As the answer, give every line of the records that includes the word "PortCommand".

▸ SUPPLIED MATERIAL:
++++++++++
-- ==== Sys2Proof/Syntax.lean ====
section
/-!
DEFINITION. The commands of the BVE command set, spec revision 1 (30_encoding.md): as the caller issues
them (`Command`, the tuple of R29 and R60), as they stand on ports of a given width (`PortCommand`), and as
the engine performs them (`Instr`, one constructor per row of spec/opcode_table.json, holding exactly the
operands the command reads, R62).
-/

namespace Sys2Proof

/-- A command `(OP, W, SHIFT, TCAP)` (R29, R60). OP is 8 bits; the operands are signed integers passed
whole (R63). -/
structure Command where
  op    : BitVec 8
  w     : Int
  shift : Int
  tcap  : Int
  deriving DecidableEq, Repr

/-- A command on operand ports of the widths `p` (R60, R63): the raw bits of each port. -/
structure PortCommand (p : Ports) where
  op    : BitVec 8
  w     : BitVec p.wBits
  shift : BitVec p.shiftBits
  tcap  : BitVec p.tcapBits
  deriving DecidableEq, Repr

/-- The six commands of R61 with the operands each reads (R62). -/
inductive Instr where
  /-- SHL, `shift_left(buffer, W, shift)` (R83) -/
  | shl (w shift : Int)
  /-- SHR, `shift_right(buffer, W, shift)` (R86) -/
  | shr (w shift : Int)
  /-- INC, `increase(buffer, W)` (R100) -/
  | inc (w : Int)
  /-- DEC, `decrease(buffer, W)` (R102) -/
  | dec (w : Int)
  /-- FMTS, `format_bits(buffer, W)`, streaming form (R122) -/
  | fmts (w : Int)
  /-- FMTB, `format_bits(buffer, W)`, text-buffer form (R124) -/
  | fmtb (w tcap : Int)
  deriving DecidableEq, Repr

/-- The word count operand, which every command reads (R62). -/
def Instr.w : Instr → Int
  | .shl w _ => w
  | .shr w _ => w
  | .inc w => w
  | .dec w => w
  | .fmts w => w
  | .fmtb w _ => w

end Sys2Proof
end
++++++++++
▸ YOUR RESPONSE:
them (`Command`, the tuple of R29 and R60), as they stand on ports of a given width (`PortCommand`), and as
structure PortCommand (p : Ports) where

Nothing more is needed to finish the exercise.